As you can see, the worker that was still executing the task at 21 was automatically restarted at 22.

tlmn-local avatar Jan 22 '22 17:01 tlmn-local

After debugging, I found that the following method is automatically called:

def termhandler(signum, frame):
    nonlocal running
    if running:
        logger.info("Stopping worker process...")
        running = False
    else:
        logger.warning("Killing worker process...")
        return sys.exit(RET_KILLED)

logger.info("Worker process is ready for action.")
signal.signal(signal.SIGINT, signal.SIG_IGN)
signal.signal(signal.SIGTERM, termhandler)
if hasattr(signal, "SIGHUP"):
    signal.signal(signal.SIGHUP, termhandler)
if hasattr(signal, "SIGBREAK"):
    signal.signal(signal.SIGBREAK, termhandler)

Is there a possibility that these signals are generated while the program is running? non-artificial behavior.

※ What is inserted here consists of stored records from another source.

/-- Whether a DEPS descriptor extends the TASK before it (R425, R426). -/
def depsOk (d : Dev) (p : PartId) (item : Nat) (bs : List Byte) : Bool :=
  match pendingTask d p item with
  | none => false
  | some t => zeroBytes bs 1 4 && fieldAt bs 4 4 == t.id &&
      (List.range 14).all fun i =>
        let x := fieldAt bs (8 + 4 * i) 4
        x == 0 || (x != t.id && (taskOf d p (taskIn item x)).isSome)

/-- A DEPS descriptor's dependencies added (R425); entries of 0 are unused. -/
def enterDeps (p : PartId) (item : Nat) (bs : List Byte) : Act Unit := do
  let d ← look
  onSome (pendingTask d p item) fun t => updTask p t.tid fun x => { x with
    deps := x.deps ++ (((List.range 14).map fun i => fieldAt bs (8 + 4 * i) 4).filter (· ≠ 0)).map (taskIn item)
    more := x.more - 1 }

/-! Training steps (R424, R427). -/

/-- Whether the histogram bank of a step has been released (R50). -/
def bankFree (d : Dev) (p : PartId) (num : Nat) : Bool := !((runOf d p).banks.any fun b => b % 2 == num % 2)

/-- The place of a ring in the order in which a partition takes its steps: by function and ring number, from the ring after the one that carried
the last step (R424). -/
def ringTurn (y : Part) (h : FnId × RingId) : Nat :=
  (8 * h.1.val + h.2.val + 127 - ((y.lastRing.map fun l => 8 * l.1.val + l.2.val).getD 127)) % 128

/-- Whether another ring whose STEP_BEGIN waits comes first (R424). -/
def ringBefore (d : Dev) (p : PartId) (h : FnId × RingId) : Bool :=
  (partOf d p).heads.any fun k => k != h && canFetch d p k.1 k.2 && decide (ringTurn (partOf d p) k < ringTurn (partOf d p) h)

/-- A STEP_BEGIN that waits at the head of its ring (R15, R424). -/
def stepWaits (p : PartId) (h : FnId × RingId) : Act Unit := updPart p fun y => { y with heads := if y.heads.contains h then y.heads else y.heads ++ [h] }

/-- A STEP_BEGIN outside a step (R15, R50, R424, R427): it waits in the ring for its turn and for its histogram bank; refused, its step is
skipped. -/
def trainBegin (p : PartId) (f : FnId) (r : RingId) (bs : List Byte) : Act Unit := do
  let d ← look
  let y := partOf d p
  let num := fieldAt bs 8 8
  let ok := zeroBytes bs 1 4 && zeroBytes bs 0x14 0x40 && fieldAt bs 4 4 == y.job && fieldAt bs 0x10 4 == y.chunk
  if ringBefore d p (f, r) || (ok && !bankFree d p num) then stepWaits p (f, r)
  else do
    let idx ← takeDesc f r
    updPart p fun y => { y with
      heads := y.heads.filter (· ≠ (f, r))
      lastRing := some (f, r)
      begin? := if ok then some ⟨f, r, num⟩ else none
      skip := if ok then y.skip else some (f, r) }
    onlyIf (!ok) (refuseDesc f r idx)

/-- A descriptor refused inside a step (R427): the step is abandoned, and the ring skipped to its STEP_END. -/
def refuseInStep (p : PartId) (f : FnId) (r : RingId) (type idx : Nat) : Act Unit := do
  refuseDesc f r idx
  abandonStep p
  updPart p fun y => { y with skip := if type = 3 then none else some (f, r) }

tlmn-local avatar Jan 27 '22 18:01 tlmn-local

I'm experiencing same problem. I'm running dramatiq-gevent (1.10.0) inside docker container on DIgitalOcean droplet.

CMD ["dramatiq-gevent", "tasks", "-p", "8", "-t", "60", "-v"]

After I start container, dramatiq starts processing messages. After 1-2 minutes, this appears in logs:

Stopping worker process...

Which means termhandler was called. I have 8 processes and term handler seems to be called only 7 times. And after ~12 minutes workers shut down

Channels and connections closed

And restarted

Running worker thread

This happened multiple times today. So, example timeline: 23:49:25 Started container 23:51:45 Got signal (Stopping worker process...) 00:04:31 Workers stopped (Channels and connections closed) 00:05:10 Workers restarted (Running worker thread)

I have no idea why this is happening :( I use dramatiq to perform really long tasks and they aren't idempotent, so this breaks all my code :(

UPD: continued my research, it seems one of workers exited unexpectedly

Worker with PID 13 exited unexpectedly (code -9). Shutting down...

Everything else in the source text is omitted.